Jared Bartlett

No. 45 – Jacksonville Jaguars
- Position: Linebacker
- Roster status: Injured reserve

Personal information
- Born: April 1, 2001 (age 25) Miami, Florida, U.S.
- Listed height: 6 ft 2 in (1.88 m)
- Listed weight: 237 lb (108 kg)

Career information
- High school: Collins Hill (Suwanee, Georgia)
- College: West Virginia (2019–2023); Cincinnati (2024);
- NFL draft: 2025: undrafted

Career history
- New York Jets (2025)*; Green Bay Packers (2025)*; Arizona Cardinals (2025); Carolina Panthers (2026)*; Jacksonville Jaguars (2026–present);
- * Offseason or practice squad member only

Awards and highlights
- Second-team All-Big 12 (2024);

Career NFL statistics as of 2025
- Games played: 2
- Stats at Pro Football Reference

= Jared Bartlett =

American football player (born 2001)

Jared Bartlett (born April 1, 2001) is an American professional football linebacker for the Jacksonville Jaguars of the National Football League (NFL). He played college football for Cincinnati and West Virginia. He signed with the New York Jets as an undrafted free agent in 2025.

== Early life ==
Bartlett attended Collins Hill High School, where he played for head coach Lenny Gregory. Over two varsity seasons, he recorded 156 tackles (117 solo), 10 sacks, 23 tackles for loss, 13 quarterback hurries, and two fumble recoveries. He earned All-Region 6-7A honors twice and was named to the All-County first team as a senior after receiving honorable mention as a junior. Bartlett also competed in track and field. He is the brother of former Pittsburgh Steelers defensive lineman Stephon Tuitt.

== College career ==

=== West Virginia ===
Bartlett played in 50 games for West Virginia from 2019 to 2023, totaling 134 tackles and 21.0 tackles for loss.

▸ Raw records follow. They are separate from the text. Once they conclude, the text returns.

-- ==== Sys2Proof/Laws/KeepsSlates.lean ====
section
/-! SUPPORT. Every operation of Vault, Transfers, Slates, Reel, Clicker, Meter, Exposure, Stitcher keeps what Keeps speaks of. -/

set_option linter.unusedTactic false
set_option linter.unreachableTactic false
set_option linter.unusedSimpArgs false

namespace Sys2Proof.Machine

theorem State.takeUnits_keeps {z₀ v : State} {s : State} {i t n : Nat} (e : s.takeUnits i t n = some v) (h : Keeps z₀ s) : Keeps z₀ v := by
  induction n generalizing s with
  | zero => cases e; exact h
  | succ n ih =>
    unfold State.takeUnits at e
    dsimp only at e
    split at e
    · cases e
    · exact ih e (State.draw_keeps _ (State.modExtent_keeps _ _ _ h))

theorem State.noteUnits_keeps {z₀ : State} (s : State) (t : Nat) (hk : Keeps z₀ s) : Keeps z₀ (State.noteUnits s t) := by
  unfold State.noteUnits
  try dsimp only
  repeat' first
    | with_reducible assumption
    | simp only [Keeps.upd_iff]
    | with_reducible apply State.setRegT_keeps
    | (with_reducible apply Keeps.foldl)
    | (with_reducible apply Keeps.foldlFst)
    | intro _ _ _
    | split

theorem State.fitUnits_keeps {z₀ v : State} {s : State} {i : Nat} (e : s.fitUnits i = some v) (h : Keeps z₀ s) : Keeps z₀ v := by
  unfold State.fitUnits at e
  dsimp only at e
  split at e
  · cases e; exact State.modExtent_keeps _ _ _ h
  · obtain ⟨w, hw, rfl⟩ := Option.map_eq_some_iff.1 e
    exact State.noteUnits_keeps _ _ (State.takeUnits_keeps hw h)

theorem State.placeBlock_keeps {z₀ v : State} {s : State} {i b : Nat} {img : List Byte} (e : s.placeBlock i b img = some v) (h : Keeps z₀ s) : Keeps z₀ v := by
  unfold State.placeBlock at e
  dsimp only at e
  split at e
  · split at e
    · cases e; exact State.setExtent_keeps _ _ _ h
    · exact State.fitUnits_keeps e (State.setExtent_keeps _ _ _ h)
  · exact State.fitUnits_keeps e (State.setExtent_keeps _ _ _ h)

theorem State.placeWork_keeps {z₀ v : State} {s : State} {i step b : Nat} {img : List Byte} (e : s.placeWork i step b img = some v) (h : Keeps z₀ s) : Keeps z₀ v := by
  exact State.fitUnits_keeps e (State.modExtent_keeps _ _ _ h)

theorem State.freeWork_keeps {z₀ : State} (s : State) (i : Nat) (f : Nat → Bool) (hk : Keeps z₀ s) : Keeps z₀ (State.freeWork s i f) := by
  unfold State.freeWork
  try dsimp only
  repeat' first
    | with_reducible assumption
    | simp only [Keeps.upd_iff]
    | with_reducible apply State.modExtent_keeps
    | refine State.fitUnits_keeps (by with_reducible assumption) ?_
    | with_reducible apply Keeps.getD
    | (intro v e; refine State.fitUnits_keeps e ?_)
    | (with_reducible apply Keeps.foldl)
    | (with_reducible apply Keeps.foldlFst)
    | intro _ _ _
    | split

theorem State.allocTier_keeps {z₀ v : State} {s : State} {i tier a : Nat} (e : s.allocTier i tier = some (v, a)) (h : Keeps z₀ s) :
    Keeps z₀ v := by
  unfold State.allocTier at e
  dsimp only at e
  split at e
  · cases e
  · split at e
    · cases e
    · cases e; exact Keeps.upd_iff .. |>.2 h

theorem State.ackNotices_keeps {z₀ : State} (s : State) (hk : Keeps z₀ s) : Keeps z₀ (State.ackNotices s) := by
  unfold State.ackNotices
  try dsimp only
  repeat' first
    | with_reducible assumption
    | simp only [Keeps.upd_iff]
    | with_reducible apply State.outRetireAck_keeps
    | (with_reducible apply Keeps.foldl)
    | (with_reducible apply Keeps.foldlFst)
    | intro _ _ _
    | split

theorem State.keepExtents_keeps {z₀ : State} (s : State) (f : TierExtent → Bool) (hk : Keeps z₀ s) : Keeps z₀ (State.keepExtents s f) := by
  unfold State.keepExtents
  try dsimp only
  repeat' first
    | with_reducible assumption
    | simp only [Keeps.upd_iff]
    | with_reducible apply State.ackNotices_keeps
    | (with_reducible apply Keeps.foldl)
    | (with_reducible apply Keeps.foldlFst)
    | intro _ _ _
    | split

theorem State.freeTierExtent_keeps {z₀ : State} (s : State) (tier base : Nat) (hk : Keeps z₀ s) : Keeps z₀ (State.freeTierExtent s tier base) := by
  unfold State.freeTierExtent
  try dsimp only
  repeat' first
    | with_reducible assumption
    | simp only [Keeps.upd_iff]
    | with_reducible apply State.keepExtents_keeps
    | (with_reducible apply Keeps.foldl)
    | (with_reducible apply Keeps.foldlFst)
    | intro _ _ _
    | split

theorem State.releaseExtents_keeps {z₀ : State} (s : State) (f : TierExtent → Bool) (hk : Keeps z₀ s) : Keeps z₀ (State.releaseExtents s f) := by
  unfold State.releaseExtents
  try dsimp only
  repeat' first
    | with_reducible assumption
    | simp only [Keeps.upd_iff]
    | with_reducible apply State.ackNotices_keeps
    | (with_reducible apply Keeps.foldl)
    | (with_reducible apply Keeps.foldlFst)
    | intro _ _ _
    | split

theorem State.retireTierExtent_keeps {z₀ : State} (s : State) (tier base : Nat) (hk : Keeps z₀ s) : Keeps z₀ (State.retireTierExtent s tier base) := by
  unfold State.retireTierExtent
  try dsimp only
  repeat' first
    | with_reducible assumption
    | simp only [Keeps.upd_iff]
    | with_reducible apply State.releaseExtents_keeps
    | (with_reducible apply Keeps.foldl)
    | (with_reducible apply Keeps.foldlFst)
    | intro _ _ _
    | split

theorem State.readLastUse_keeps {z₀ : State} (s : State) (tier base : Nat) (hk : Keeps z₀ s) : Keeps z₀ (State.readLastUse s tier base) := by
  unfold State.readLastUse
  try dsimp only
  repeat' first
    | with_reducible assumption
    | simp only [Keeps.upd_iff]
    | (with_reducible apply Keeps.foldl)
    | (with_reducible apply Keeps.foldlFst)
    | intro _ _ _
    | split

theorem State.queueTransfer_keeps {z₀ : State} (s : State) (x : Transfer) (hk : Keeps z₀ s) : Keeps z₀ (State.queueTransfer s x) := by
  unfold State.queueTransfer
  try dsimp only
  repeat' first
    | with_reducible assumption
    | simp only [Keeps.upd_iff]
    | (with_reducible apply Keeps.foldl)
    | (with_reducible apply Keeps.foldlFst)
    | intro _ _ _
    | split

theorem State.withExtent_keeps {z₀ : State} (s : State) (x : Transfer) (hk : Keeps z₀ s) : Keeps z₀ (State.withExtent s x).1 := by
  unfold State.withExtent
  try dsimp only
  repeat' first
    | with_reducible assumption
    | simp only [Keeps.upd_iff]
    | with_reducible apply State.bumpSat_keeps
    | refine State.allocTier_keeps (by with_reducible assumption) ?_
    | with_reducible apply Keeps.getD
    | (intro v e; refine State.allocTier_keeps e ?_)
    | (with_reducible apply Keeps.foldl)
    | (with_reducible apply Keeps.foldlFst)
    | intro _ _ _
    | split

theorem State.startOut_keeps {z₀ : State} (s : State) (i tier deadline : Nat) (hk : Keeps z₀ s) : Keeps z₀ (State.startOut s i tier deadline) := by
  unfold State.startOut
  try dsimp only
  repeat' first
    | with_reducible assumption
    | simp only [Keeps.upd_iff]
    | with_reducible apply State.blank_keeps
    | with_reducible apply State.withExtent_keeps
    | with_reducible apply State.modSlate_keeps
    | with_reducible apply State.queueTransfer_keeps
    | (with_reducible apply Keeps.foldl)
    | (with_reducible apply Keeps.foldlFst)
    | intro _ _ _
    | split

theorem State.startReturn_keeps {z₀ : State} (s : State) (i deadline : Nat) (operandOf : Option Nat) (hk : Keeps z₀ s) : Keeps z₀ (State.startReturn s i deadline operandOf) := by
  unfold State.startReturn
  try dsimp only
  repeat' first
    | with_reducible assumption
    | simp only [Keeps.upd_iff]
    | with_reducible apply State.blank_keeps
    | with_reducible apply State.modSlate_keeps
    | with_reducible apply State.setExtent_keeps
    | with_reducible apply State.queueTransfer_keeps
    | (with_reducible apply Keeps.foldl)
    | (with_reducible apply Keeps.foldlFst)
    | intro _ _ _
    | split

theorem State.startFill_keeps {z₀ : State} (s : State) (i : Nat) (fills : List (Nat × Nat)) (deadline : Nat) (step : Nat := 0) (hk : Keeps z₀ s) : Keeps z₀ (State.startFill s i fills deadline step) := by
  unfold State.startFill
  try dsimp only
  repeat' first
    | with_reducible assumption
    | simp only [Keeps.upd_iff]
    | with_reducible apply State.queueTransfer_keeps
    | with_reducible apply State.blank_keeps
    | (with_reducible apply Keeps.foldl)
    | (with_reducible apply Keeps.foldlFst)
    | intro _ _ _
    | split

theorem State.startMove_keeps {z₀ : State} (s : State) (i deadline : Nat) (hk : Keeps z₀ s) : Keeps z₀ (State.startMove s i deadline) := by
  unfold State.startMove
  try dsimp only
  repeat' first
    | with_reducible assumption
    | simp only [Keeps.upd_iff]
    | with_reducible apply State.blank_keeps
    | with_reducible apply State.withExtent_keeps
    | with_reducible apply State.queueTransfer_keeps
    | (with_reducible apply Keeps.foldl)
    | (with_reducible apply Keeps.foldlFst)
    | intro _ _ _
    | split

theorem State.abortTxns_keeps {z₀ : State} (s : State) (id : Nat) (f : Txn → Bool) (hk : Keeps z₀ s) : Keeps z₀ (State.abortTxns s id f) := by
  unfold State.abortTxns
  try dsimp only
  repeat' first
    | with_reducible assumption
    | simp only [Keeps.upd_iff]
    | (with_reducible apply Keeps.foldl)
    | (with_reducible apply Keeps.foldlFst)
    | intro _ _ _
    | split

theorem State.releaseChannel_keeps {z₀ : State} (s : State) (c : Nat) (hk : Keeps z₀ s) : Keeps z₀ (State.releaseChannel s c) := by
  unfold State.releaseChannel
  try dsimp only
  repeat' first
    | with_reducible assumption
    | simp only [Keeps.upd_iff]
    | with_reducible apply State.modChan_keeps
    | (with_reducible apply Keeps.foldl)
    | (with_reducible apply Keeps.foldlFst)
    | intro _ _ _
    | split

theorem State.removeTransfer_keeps {z₀ : State} (s : State) (id : Nat) (hk : Keeps z₀ s) : Keeps z₀ (State.removeTransfer s id) := by
  unfold State.removeTransfer
  try dsimp only
  repeat' first
    | with_reducible assumption
    | simp only [Keeps.upd_iff]
    | with_reducible apply State.abortTxns_keeps
    | with_reducible apply State.dropTransfer_keeps
    | with_reducible apply State.releaseChannel_keeps
    | (with_reducible apply Keeps.foldl)
    | (with_reducible apply Keeps.foldlFst)
    | intro _ _ _
    | split

theorem State.cancelTransfer_keeps {z₀ : State} (s : State) (id : Nat) (hk : Keeps z₀ s) : Keeps z₀ (State.cancelTransfer s id) := by
  unfold State.cancelTransfer
  try dsimp only
  repeat' first
    | with_reducible assumption
    | simp only [Keeps.upd_iff]
    | with_reducible apply State.removeTransfer_keeps
    | with_reducible apply State.freeTierExtent_keeps
    | (with_reducible apply Keeps.foldl)
    | (with_reducible apply Keeps.foldlFst)
    | intro _ _ _
    | split

theorem State.cancelSlate_keeps {z₀ : State} (s : State) (i : Nat) (hk : Keeps z₀ s) : Keeps z₀ (State.cancelSlate s i) := by
  unfold State.cancelSlate
  try dsimp only
  repeat' first
    | with_reducible assumption
    | simp only [Keeps.upd_iff]
    | with_reducible apply State.cancelTransfer_keeps
    | (with_reducible apply Keeps.foldl)
    | (with_reducible apply Keeps.foldlFst)
    | intro _ _ _
    | split

theorem State.report_keeps {z₀ : State} (s : State) (code source : Nat) (params : List Word) (page bit : Nat) (hk : Keeps z₀ s) : Keeps z₀ (State.report s code source params page bit) := by
  unfold State.report
  try dsimp only
  repeat' first
    | with_reducible assumption
    | simp only [Keeps.upd_iff]
    | with_reducible apply State.log_keeps
    | with_reducible apply State.raise_keeps
    | (with_reducible apply Keeps.foldl)
    | (with_reducible apply Keeps.foldlFst)
    | intro _ _ _
    | split
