-- ==== Sys2Proof/Laws/KeepsUnits.lean ====
section
/-! SUPPORT. Every operation of Reshoot, Gather, PeerPort, Movers, Frames, Eyelets, Sheets keeps what Keeps speaks of. -/

set_option linter.unusedTactic false
set_option linter.unreachableTactic false
set_option linter.unusedSimpArgs false

namespace Sys2Proof.Machine

theorem State.setJob_keeps {z₀ : State} (s : State) (slot : Nat) (j : Job) (hk : Keeps z₀ s) : Keeps z₀ (State.setJob s slot j) := by
  unfold State.setJob
  try dsimp only
  repeat' first
    | with_reducible assumption
    | simp only [Keeps.upd_iff]
    | (with_reducible apply Keeps.foldl)
    | (with_reducible apply Keeps.foldlFst)
    | intro _ _ _
    | split

theorem State.failJob_keeps {z₀ : State} (s : State) (slot : Nat) (hk : Keeps z₀ s) : Keeps z₀ (State.failJob s slot) := by
  unfold State.failJob
  try dsimp only
  repeat' first
    | with_reducible assumption
    | simp only [Keeps.upd_iff]
    | with_reducible apply State.enterLost_keeps
    | (with_reducible apply Keeps.foldl)
    | (with_reducible apply Keeps.foldlFst)
    | intro _ _ _
    | split

theorem State.bringOperand_keeps {z₀ : State} (s : State) (slot : Nat) (j : Job) (p : Nat × Nat) (hk : Keeps z₀ s) : Keeps z₀ (State.bringOperand s slot j p) := by
  unfold State.bringOperand
  try dsimp only
  repeat' first
    | with_reducible assumption
    | simp only [Keeps.upd_iff]
    | with_reducible apply State.beginReturn_keeps
    | with_reducible apply State.failJob_keeps
    | with_reducible apply State.wantJob_keeps
    | (with_reducible apply Keeps.foldl)
    | (with_reducible apply Keeps.foldlFst)
    | intro _ _ _
    | split

theorem State.failDoomed_keeps {z₀ : State}  (fuel : Nat) : ∀ s : State, Keeps z₀ s → Keeps z₀ (State.failDoomed s  fuel) := by
  induction fuel with
  | zero => intro s h; exact h
  | succ fuel ih =>
    intro s h
    unfold State.failDoomed
    try dsimp only
    repeat' first
      | with_reducible assumption
      | simp only [Keeps.upd_iff]
      | (with_reducible apply ih)
      | with_reducible apply State.failJob_keeps
      | (with_reducible apply Keeps.foldl)
      | (with_reducible apply Keeps.foldlFst)
      | intro _ _ _
      | split

theorem State.tendJobs_keeps {z₀ : State} (s : State) (hk : Keeps z₀ s) : Keeps z₀ (State.tendJobs s) := by
  unfold State.tendJobs
  try dsimp only
  repeat' first
    | with_reducible assumption
    | simp only [Keeps.upd_iff]
    | with_reducible apply State.failDoomed_keeps
    | with_reducible apply State.bringOperand_keeps
    | (with_reducible apply Keeps.foldl)
    | (with_reducible apply Keeps.foldlFst)
    | intro _ _ _
    | split

theorem State.startJob_keeps {z₀ : State} (s : State) (slot i deadline : Nat) (hk : Keeps z₀ s) : Keeps z₀ (State.startJob s slot i deadline) := by
  unfold State.startJob
  try dsimp only
  repeat' first
    | with_reducible assumption
    | simp only [Keeps.upd_iff]
    | with_reducible apply State.modSlate_keeps
    | with_reducible apply State.setExtent_keeps
    | with_reducible apply State.setJob_keeps
    | with_reducible apply State.tendJobs_keeps
    | refine State.fitUnits_keeps (by with_reducible assumption) ?_
    | with_reducible apply Keeps.getD
    | (intro v e; refine State.fitUnits_keeps e ?_)
    | (with_reducible apply Keeps.foldl)
    | (with_reducible apply Keeps.foldlFst)
    | intro _ _ _
    | split

theorem State.startWait_keeps {z₀ : State} (s : State) (w : JobWait) (hk : Keeps z₀ s) : Keeps z₀ (State.startWait s w) := by
  unfold State.startWait
  try dsimp only
  repeat' first
    | with_reducible assumption
    | simp only [Keeps.upd_iff]
    | with_reducible apply State.startJob_keeps
    | (with_reducible apply Keeps.foldl)
    | (with_reducible apply Keeps.foldlFst)
    | intro _ _ _
    | split

theorem State.startNow_keeps {z₀ : State} (s : State) (i : Nat) (hk : Keeps z₀ s) : Keeps z₀ (State.startNow s i) := by
  unfold State.startNow
  try dsimp only
  repeat' first
    | with_reducible assumption
    | simp only [Keeps.upd_iff]
    | with_reducible apply State.startWait_keeps
    | (with_reducible apply Keeps.foldl)
    | (with_reducible apply Keeps.foldlFst)
    | intro _ _ _
    | split

theorem State.startWaiting_keeps {z₀ : State} (s : State) (hk : Keeps z₀ s) : Keeps z₀ (State.startWaiting s) := by
  unfold State.startWaiting
  try dsimp only
  repeat' first
    | with_reducible assumption
    | simp only [Keeps.upd_iff]
    | with_reducible apply State.startWait_keeps
    | (with_reducible apply Keeps.foldl)
    | (with_reducible apply Keeps.foldlFst)
    | intro _ _ _
    | split

theorem State.finishJob_keeps {z₀ : State} (s : State) (slot : Nat) (j : Job) (hk : Keeps z₀ s) : Keeps z₀ (State.finishJob s slot j) := by
  unfold State.finishJob
  try dsimp only
  repeat' first
    | with_reducible assumption
    | simp only [Keeps.upd_iff]
    | with_reducible apply State.freeWork_keeps
    | with_reducible apply State.closeExtent_keeps
    | with_reducible apply State.releaseExtents_keeps
    | with_reducible apply State.bump_keeps
    | with_reducible apply State.enterReady_keeps
    | (with_reducible apply Keeps.foldl)
    | (with_reducible apply Keeps.foldlFst)
    | intro _ _ _
    | split
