theorem State.dropProposal_keeps {z₀ : State} (s : State) (q : Proposal) (result : Nat) (hk : Keeps z₀ s) : Keeps z₀ (State.dropProposal s q result) := by
  unfold State.dropProposal
  try dsimp only
  repeat' first
    | with_reducible assumption
    | simp only [Keeps.upd_iff]
    | with_reducible apply State.endProposal_keeps
    | with_reducible apply State.csResult_keeps
    | with_reducible apply State.log_keeps
    | (with_reducible apply Keeps.foldl)
    | (with_reducible apply Keeps.foldlFst)
    | intro _ _ _
    | split

theorem State.proposalTimeout_keeps {z₀ : State} (s : State) (hk : Keeps z₀ s) : Keeps z₀ (State.proposalTimeout s) := by
  unfold State.proposalTimeout
  try dsimp only
  repeat' first
    | with_reducible assumption
    | simp only [Keeps.upd_iff]
    | with_reducible apply State.advanceTo_keeps
    | with_reducible apply State.dropProposal_keeps
    | (with_reducible apply Keeps.foldl)
    | (with_reducible apply Keeps.foldlFst)
    | intro _ _ _
    | split

theorem State.makeChange_keeps {z₀ : State} (s : State) (b : List Byte) (hk : Keeps z₀ s) : Keeps z₀ (State.makeChange s b) := by
  unfold State.makeChange
  try dsimp only
  repeat' first
    | with_reducible assumption
    | simp only [Keeps.upd_iff]
    | with_reducible apply State.setPart_keeps
    | with_reducible apply State.setEyelet_keeps
    | with_reducible apply State.setSecurity_keeps
    | (with_reducible apply Keeps.foldl)
    | (with_reducible apply Keeps.foldlFst)
    | intro _ _ _
    | split

theorem State.applyProposal_keeps {z₀ : State} (s : State) (q : Proposal) (hk : Keeps z₀ s) : Keeps z₀ (State.applyProposal s q) := by
  unfold State.applyProposal
  try dsimp only
  repeat' first
    | with_reducible assumption
    | simp only [Keeps.upd_iff]
    | with_reducible apply State.makeChange_keeps
    | with_reducible apply State.setSecurity_keeps
    | with_reducible apply State.csResult_keeps
    | with_reducible apply State.drain_keeps
    | (with_reducible apply Keeps.foldl)
    | (with_reducible apply Keeps.foldlFst)
    | intro _ _ _
    | split

theorem State.countersign_keeps {z₀ : State} (s : State) (p : Port) (digest : Word) (hk : Keeps z₀ s) : Keeps z₀ (State.countersign s p digest) := by
  unfold State.countersign
  try dsimp only
  repeat' first
    | with_reducible assumption
    | simp only [Keeps.upd_iff]
    | with_reducible apply State.dropProposal_keeps
    | with_reducible apply State.setSecurity_keeps
    | with_reducible apply State.endProposal_keeps
    | with_reducible apply State.csResult_keeps
    | with_reducible apply State.applyProposal_keeps
    | (with_reducible apply Keeps.foldl)
    | (with_reducible apply Keeps.foldlFst)
    | intro _ _ _
    | split

theorem State.shelfClearDone_keeps {z₀ : State} (s : State) (hk : Keeps z₀ s) : Keeps z₀ (State.shelfClearDone s) := by
  unfold State.shelfClearDone
  try dsimp only
  repeat' first
    | with_reducible assumption
    | simp only [Keeps.upd_iff]
    | with_reducible apply State.applyProposal_keeps
    | with_reducible apply State.shelvesCleared_keeps
    | with_reducible apply State.drain_keeps
    | (with_reducible apply Keeps.foldl)
    | (with_reducible apply Keeps.foldlFst)
    | intro _ _ _
    | split

theorem State.stageKey_keeps {z₀ : State} (s : State) (n : Nat) (v : Word) (hk : Keeps z₀ s) : Keeps z₀ (State.stageKey s n v) := by
  unfold State.stageKey
  try dsimp only
  repeat' first
    | with_reducible assumption
    | simp only [Keeps.upd_iff]
    | with_reducible apply State.setSecurity_keeps
    | with_reducible apply State.raise_keeps
    | (with_reducible apply Keeps.foldl)
    | (with_reducible apply Keeps.foldlFst)
    | intro _ _ _
    | split

theorem State.portReset_keeps {z₀ : State} (s : State) (p : Port) (detach : Bool) (hk : Keeps z₀ s) : Keeps z₀ (State.portReset s p detach) := by
  unfold State.portReset
  try dsimp only
  repeat' first
    | with_reducible assumption
    | simp only [Keeps.upd_iff]
    | with_reducible apply State.breakLock_keeps
    | with_reducible apply State.dropProposal_keeps
    | with_reducible apply State.setSecurity_keeps
    | (with_reducible apply Keeps.foldl)
    | (with_reducible apply Keeps.foldlFst)
    | intro _ _ _
    | split

end Sys2Proof.Machine
end

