@[simp] theorem State.takeRaised_frame (s : State) :
    (State.takeRaised s).now = s.now ∧ (State.takeRaised s).tenants = s.tenants ∧ (State.takeRaised s).ledger = s.ledger ∧
    (State.takeRaised s).vault = s.vault ∧ (State.takeRaised s).stitcher = s.stitcher ∧
    (State.takeRaised s).books = s.books ∧ (State.takeRaised s).banks = s.banks ∧ (State.takeRaised s).retake = s.retake ∧
    (State.takeRaised s).continuity = s.continuity ∧ (State.takeRaised s).movers = s.movers ∧
    (State.takeRaised s).tiers = s.tiers ∧ (State.takeRaised s).services = s.services ∧
    (State.takeRaised s).eyes = s.eyes ∧ (State.takeRaised s).lace = s.lace ∧ (State.takeRaised s).pages = s.pages ∧
    (State.takeRaised s).latches = s.latches ∧ (State.takeRaised s).security = s.security ∧
    (State.takeRaised s).port = s.port ∧ (State.takeRaised s).clicker = s.clicker ∧ (State.takeRaised s).peer = s.peer ∧
    (State.takeRaised s).power = s.power ∧ (State.takeRaised s).rst = s.rst ∧ (State.takeRaised s).dbg = s.dbg ∧
    (State.takeRaised s).die = s.die ∧ (State.takeRaised s).mem = s.mem ∧ (State.takeRaised s).out = s.out ∧
    (State.takeRaised s).draws = s.draws ∧ (State.takeRaised s).pending = s.pending :=
  by
  obtain ⟨r, g, e⟩ := State.foldl_offerRec_eq (s.recorder.raised.foldl (fun l x => insertRaised x l) [])
    { s with recorder := { s.recorder with raised := [] } }
  unfold State.takeRaised
  rw [e]
  simp

@[simp] theorem State.log_frame (s : State) (code source : Nat) (params : List Word) :
    (State.log s code source params).now = s.now ∧ (State.log s code source params).tenants = s.tenants ∧
    (State.log s code source params).ledger = s.ledger ∧ (State.log s code source params).vault = s.vault ∧
    (State.log s code source params).stitcher = s.stitcher ∧ (State.log s code source params).books = s.books ∧
    (State.log s code source params).banks = s.banks ∧ (State.log s code source params).retake = s.retake ∧
    (State.log s code source params).continuity = s.continuity ∧ (State.log s code source params).movers = s.movers ∧
    (State.log s code source params).tiers = s.tiers ∧ (State.log s code source params).services = s.services ∧
    (State.log s code source params).eyes = s.eyes ∧ (State.log s code source params).lace = s.lace ∧
    (State.log s code source params).latches = s.latches ∧ (State.log s code source params).security = s.security ∧
    (State.log s code source params).port = s.port ∧ (State.log s code source params).clicker = s.clicker ∧
    (State.log s code source params).peer = s.peer ∧ (State.log s code source params).power = s.power ∧
    (State.log s code source params).rst = s.rst ∧ (State.log s code source params).dbg = s.dbg ∧
    (State.log s code source params).die = s.die ∧ (State.log s code source params).mem = s.mem ∧
    (State.log s code source params).draws = s.draws ∧ (State.log s code source params).pending = s.pending :=
  by
  unfold State.log; dsimp only; split <;> simp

He was a two-time recipient of the Iron Mountaineer Award, presented to the program’s top offseason strength and conditioning performers (2022 and 2023). As a senior in 2023, he recorded 49 tackles, 6.0 tackles for loss, and 4.5 sacks, including a career-high seven tackles against Houston on October 12. In 2022, he earned Bronko Nagurski National Defensive Player of the Week honors following a three-sack performance against Virginia Tech.

=== Cincinnati ===
Bartlett transferred to Cincinnati for the 2024 season and became one of the Bearcats’ most productive defenders. He led the team in tackles (69), tackles for loss (11.5), and sacks (7.5), earning All-Big 12 honorable mention from conference coaches and Second-Team All-Big 12 honors from Phil Steele. He ranked second in the Big 12 in sacks and fourth in tackles for loss. Bartlett recorded a season-high ten tackles in the regular-season finale against TCU and delivered consistent production throughout the year, including seven tackles and a sack against West Virginia, five tackles and a 10-yard sack at Colorado, and six tackles with 1.5 sacks at UCF. He opened the season with six tackles and two tackles for loss against Towson.

== Professional career ==

Pre-draft measurables
| Height | Weight | Arm length | Hand span | Wingspan | 40-yard dash | 10-yard split | 20-yard split | 20-yard shuttle | Three-cone drill | Vertical jump | Broad jump | Bench press |
| 6 ft 1+3⁄4 in (1.87 m) | 238 lb (108 kg) | 33+1⁄4 in (0.84 m) | 10+1⁄8 in (0.26 m) | 6 ft 6+1⁄2 in (1.99 m) | 4.65 s | 1.60 s | 2.70 s | 4.41 s | 7.07 s | 32.0 in (0.81 m) | 9 ft 7 in (2.92 m) | 19 reps |
All values from Pro Day

===New York Jets===
Bartlett signed with the New York Jets as an undrafted free agent on May 9, 2025. He was waived on July 24.

===Green Bay Packers===
On July 30, 2025, Bartlett signed with the Green Bay Packers. He was waived on August 26.

===Arizona Cardinals===
On September 2, 2025, the Arizona Cardinals signed Bartlett to their practice squad. Bartlett made his NFL debut on November 9, against the Seattle Seahawks. He was signed to the active roster on November 15, but was waived two days later. Bartlett was subsequently re-signed to the team's practice squad on November 19.

===Carolina Panthers===
On January 12, 2026, Bartlett signed a reserve/future contract with the Carolina Panthers. He was waived by the Panthers on July 26.

===Jacksonville Jaguars===
On August 2, 2026, Bartlett signed with the Jacksonville Jaguars, but was waived/injured four days later.